/-! ### Registers and counters -/

/-- Pairs and loaded plans that use a context (R274). -/
def State.ctxUsers (s : State) (n : Nat) : Nat :=
  ((List.range 64).filter (fun p => s.getN F.MBX_STATE_STATE p != 0 && s.getN F.MBX_STATE_CTX p == n)).length +
  (s.eng.plans.filter (fun p => p.2.ctx == n)).length

/-! ### The device page table (R278) -/

/-- The entry that a level of the walk reads: poisoned, or its 64 bits. -/
def State.pte (s : State) (table idx : Nat) : Option Nat :=
  let a := table + 8 * idx
  let l := s.dramRead (a / 64 * 64) false
  if l.2 then none else some (l.1.toNat / 2 ^ (8 * (a % 64)) % 2 ^ 64)

/-- The walk from a level down: the leaf's page frame, its size, and whether it may be written. -/
def State.devWalk (s : State) (va : Nat) : Nat → Nat → Except (Nat × Nat) (Nat × Nat × Bool)
  | 0, _ => .error (DmaErr.devUnmapped, 1)
  | l + 1, table =>
    let level := l + 1
    let shift := 12 + 9 * l
    match s.pte table (va / 2 ^ shift % 512) with
    | none => .error (DmaErr.poison, 2)
    | some e =>
      let leaf := bitOf e 2
      let addr := bitsOf e 51 12 * 4096
      if !bitOf e 0 then .error (DmaErr.devUnmapped, level)
      else if bitsOf e 63 52 ≠ 0 || bitsOf e 11 3 ≠ 0 || (leaf && (level == 4 || addr % 2 ^ shift != 0)) ||
          (!leaf && level == 1) then .error (DmaErr.pteInvalid, level)
      else if leaf then .ok (addr / 4096, 9 * l, bitOf e 1)
      else s.devWalk va l addr

/-- The device physical address of a device virtual one, through the IOTLB (R272, R278, R282). -/
def State.devAddr (s : State) (va : Nat) (write : Bool) : State × Dma Nat :=
  let page := va / 4096
  let place := fun (e : TlbEntry) => (e.frame + (page - e.page)) * 4096 + va % 4096
  match s.tlbLookup .device page with
  | (some e, s) => if write && !e.write then (s, .stop DmaErr.devPerm 0) else (s, .ok (place e))
  | (none, s) =>
    match s.devWalk va 4 (s.get F.TLU_DPT_ROOT_ROOT * 4096) with
    | .error e => (s, .stop e.1 e.2)
    | .ok (frame, log, w) =>
      let e : TlbEntry := {
        kind := .device, page := page / 2 ^ log * 2 ^ log, log := log, frame := frame, read := true, write := w }
      if write && !w then (s.tlbFill e, .stop DmaErr.devPerm 0) else (s.tlbFill e, .ok (place e))

/-! ### Granary pages (R280, R281) -/

/-- The window's contents are served from DRAM: LAZY, READY, DUMPING or SEALED (R368, R376). -/
def State.grnReads (s : State) : Bool :=
  [Grn.lazy, Grn.ready, Grn.dumping, Grn.sealed].contains s.grnState || (s.grnState == Grn.heldState && s.grn.channelDump)

/-- Access to a page of the window; a page not restored raises UNRESTORED (R281). -/
def State.granaryPage (s : State) (page : Nat) : State × Dma Nat :=
  match s.tlbLookup .granary page with
  | (some _, s) => (s, .ok page)
  | (none, s) =>
    if !s.grnReads || s.grn.unrestored.mem page then
      let s := s.bump C.tluUnrestored
      (if s.canFetch then s.demandFetch page else s, .park (.window page))
    else
      (s.tlbFill { kind := .granary, page := page, log := 0, frame := page, read := true, write := true }, .ok page)

/-- An address of a task's access: a Granary offset, or an address in a context. -/
structure Place where
  granary : Bool
  ctx : Nat
  addr : Nat

/-- The address of a LOCATION (R148). -/
def placeOf (loc ctx addr : Nat) : Place := { granary := loc == 0, ctx := ctx, addr := addr }

/-- Checks that every page of a range can be accessed now, and gives the frames of host pages (R271, R292). No request is made
once ingress has closed (R86). -/
def State.reach (s : State) (p : Place) (len : Nat) (write : Bool) : State × Dma (List Nat) :=
  if s.linkClosed then (s, .pending)
  else if p.granary then
    if s.grn.config.windowLen < p.addr + len then (s, .stop DmaErr.granaryRange 0)
    else s.overPages (fun s pg => s.granaryPage pg) (pagesOf p.addr len)
  else
    match s.ctxCheck p.ctx p.addr with
    | some e => (s, .stop e.1 e.2)
    | none =>
      if inDevice p.addr then
        s.overPages (fun s pg =>
          match s.devAddr (pg * 4096) write with
          | (s, .ok a) => (s, .ok (a / 4096))
          | (s, d) => (s, d)) (pagesOf (p.addr % 2 ^ 46) len)
      else s.hostReach p.ctx p.addr len write

/-! ### Reads -/

/-- The lines that a range meets. -/
def linesOf (addr len : Nat) : List Nat := (List.range (ceilDiv (addr % 64 + max 1 len) 64)).map (· + addr / 64)

/-- The lines of a range that can be accessed, in the window or in the device region. -/
def State.memLines (s : State) (p : Place) (len : Nat) : List (Line × Bool) :=
  (linesOf (if p.granary then p.addr else p.addr % 2 ^ 46) len).map (fun l =>
    if p.granary then s.windowLine l
    else
      match (s.devAddr (64 * l) false).2 with
      | .ok a => s.dramRead a false
      | _ => (0, true))

/-- The DPAs of the lines of a range that are read from DRAM: those of the window that the landing buffer holds are not (R73). -/
def State.memDpas (s : State) (p : Place) (len : Nat) : List Nat :=
  (linesOf (if p.granary then p.addr else p.addr % 2 ^ 46) len).filterMap (fun l =>
    if p.granary then (if (s.landed l).isSome then none else some (grnBase + 64 * l))
    else
      match (s.devAddr (64 * l) false).2 with
      | .ok a => some (a / 64 * 64)
      | _ => none)

/-- The page-policy hint of a task's reads (R311): 11 for the block fetches of a SCAN task, 00 for all others. -/
def Task.hint (t : Task) : Nat := if t.tkind = 1 && t.scan.isSome then 3 else 0

/-- The bytes that a task has read from host memory. -/
def findData (d : List HostData) (ctx addr len : Nat) : Option (List Byte) :=
  (d.find? (fun h => h.ctx == ctx && decide (h.addr ≤ addr) && decide (addr + len ≤ h.addr + h.bytes.length))).map
    (fun h => sliceBytes h.bytes (addr - h.addr) len)

/-- Requests for host memory that engine DMA may hold at once (R290). -/
def State.readTags (s : State) : Nat := if s.link.tenBitTags then 704 else 224

/-- Read requests of the engine outstanding. -/
def State.tagsTaken (s : State) : Nat :=
  (s.eng.tillers.map (fun x => ((x.2.read.map (·.ends.length)).getD 0))).foldl (· + ·) 0

/-- Bytes of a read that its requests have asked for. -/
def HostRead.asked (r : HostRead) : Nat := r.len - (r.unsent.map (·.2)).foldl (· + ·) 0

/-- A tiller's read sends the requests that find a tag; the others wait (R290). -/
def State.sendReads (s : State) (n : Nat) : State :=
  match (s.tiller n).read with
  | none => s
  | some r =>
    let go := r.unsent.take (s.readTags - s.tagsTaken)
    let s := go.foldl (fun s p => s.emit (.hostRead (s.via r.ctx) p.1 p.2)) s
    let ends := go.foldl (fun (l : List Nat × Nat) p => (l.1 ++ [l.2 + p.2], l.2 + p.2)) ([], r.asked)
    s.setTiller n { s.tiller n with read := some { r with unsent := r.unsent.drop go.length, ends := r.ends ++ ends.1 } }

/-- Tags have come free: the reads that wait for one take them, the lowest tiller's first (R290). -/
def State.sendWaiting (s : State) : State := s.eng.tillers.foldl (fun s x => s.sendReads x.1) s

/-- The detail of DMA_POISON for a line in memory (R295, R300): 2 in the device region; in the window 4 where its page could not
be restored, which a page of an unsealed delta is not counted as. -/
def State.poisonDetail (s : State) (p : Place) (line : Nat) : Nat :=
  let page := line / 64
  if !p.granary then 2 else if s.grn.lost.mem page && !s.grn.unsealed.mem page then 4 else 3

/-- Memory as an access finds it: its bytes, or the detail of the first poisoned line that it meets. -/
def State.memBytes (s : State) (p : Place) (len : Nat) : Except Nat (List Byte) :=
  let ls := s.memLines p len
  match ls.zipIdx.find? (fun l => l.1.2) with
  | some l => .error (s.poisonDetail p (p.addr / 64 + l.2))
  | none => .ok (sliceBytes (ls.flatMap (fun l => bytesOfLine l.1)) (p.addr % 64) len)

/-- A task's read of bytes (R290 to R292). Host memory is read once for the present block; while a read is
outstanding the task goes no further. -/
def State.readMem (s : State) (t : Task) (p : Place) (len : Nat) : State × Dma (List Byte) :=
  match s.reach p len false with
  | (s, .park w) => (s, .park w)
  | (s, .pending) => (s, .pending)
  | (s, .stop c d) => (s.captureFault c p.ctx p.addr p.granary, .stop c d)
  | (s, .ok frames) =>
    if len = 0 then (s, .ok [])
    else if p.granary || inDevice p.addr then
      match s.memBytes p len with
      | .error d => (s.captureFault DmaErr.poison p.ctx p.addr p.granary, .stop DmaErr.poison d)
      | .ok b => (s.queueLines (s.memDpas p len) .engine (.read (some t.id)) t.hint, .ok b)
    else
      match findData t.data p.ctx p.addr len, t.tiller with
      | some b, _ => (s, .ok b)
      | none, some n =>
        let r : HostRead := { task := some t.id, plan := t.plan, ctx := p.ctx, addr := p.addr, len := len,
                              unsent := s.readPieces p.addr len frames, ends := [], got := [] }
        ((s.setTiller n { s.tiller n with read := some r }).sendReads n, .pending)
      | none, none => (s, .pending)

/-! ### Writes -/

/-- Splits bytes at an address into pieces, each within one line. -/
def linePieces : Nat → Nat → List Byte → List (Nat × List Byte)
  | 0, _, _ => []
  | fuel + 1, addr, b =>
    let n := 64 - addr % 64
    if b.isEmpty then [] else (addr, b.take n) :: linePieces fuel (addr + n) (b.drop n)

/-- A line with some of its bytes replaced. -/
def patchLine (l : Line) (off : Nat) (b : List Byte) : Line :=
  let old := bytesOfLine l
  BitVec.ofNat 512 (ofLeBytes (old.take off ++ b ++ old.drop (off + b.length)))

/-- Writes bytes within one line of the device region, in the ENGINE class (R290). -/
def State.writeDevice (s : State) (addr : Nat) (b : List Byte) : State :=
  match (s.devAddr (addr % 2 ^ 46) true).2 with
  | .ok a =>
    if b.length = 64 then s.dramWrite a (BitVec.ofNat 512 (ofLeBytes b)) false .engine 0 false
    else s.dramWriteMasked (a / 64 * 64) (a % 64) b
  | _ => s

__EXERCISE OBJECTIVE__. Would you retype exactly the lines above, from the line with "def State.memDpas (s" to the line with "def State.readTags (s", with both end lines kept and nothing more?

__ANSWER FOR THIS EXERCISE__.
def State.memDpas (s : State) (p : Place) (len : Nat) : List Nat :=
  (linesOf (if p.granary then p.addr else p.addr % 2 ^ 46) len).filterMap (fun l =>
    if p.granary then (if (s.landed l).isSome then none else some (grnBase + 64 * l))
    else
      match (s.devAddr (64 * l) false).2 with
      | .ok a => some (a / 64 * 64)
      | _ => none)

/-- The page-policy hint of a task's reads (R311): 11 for the block fetches of a SCAN task, 00 for all others. -/
def Task.hint (t : Task) : Nat := if t.tkind = 1 && t.scan.isSome then 3 else 0

/-- The bytes that a task has read from host memory. -/
def findData (d : List HostData) (ctx addr len : Nat) : Option (List Byte) :=
  (d.find? (fun h => h.ctx == ctx && decide (h.addr ≤ addr) && decide (addr + len ≤ h.addr + h.bytes.length))).map
    (fun h => sliceBytes h.bytes (addr - h.addr) len)

/-- Requests for host memory that engine DMA may hold at once (R290). -/
def State.readTags (s : State) : Nat := if s.link.tenBitTags then 704 else 224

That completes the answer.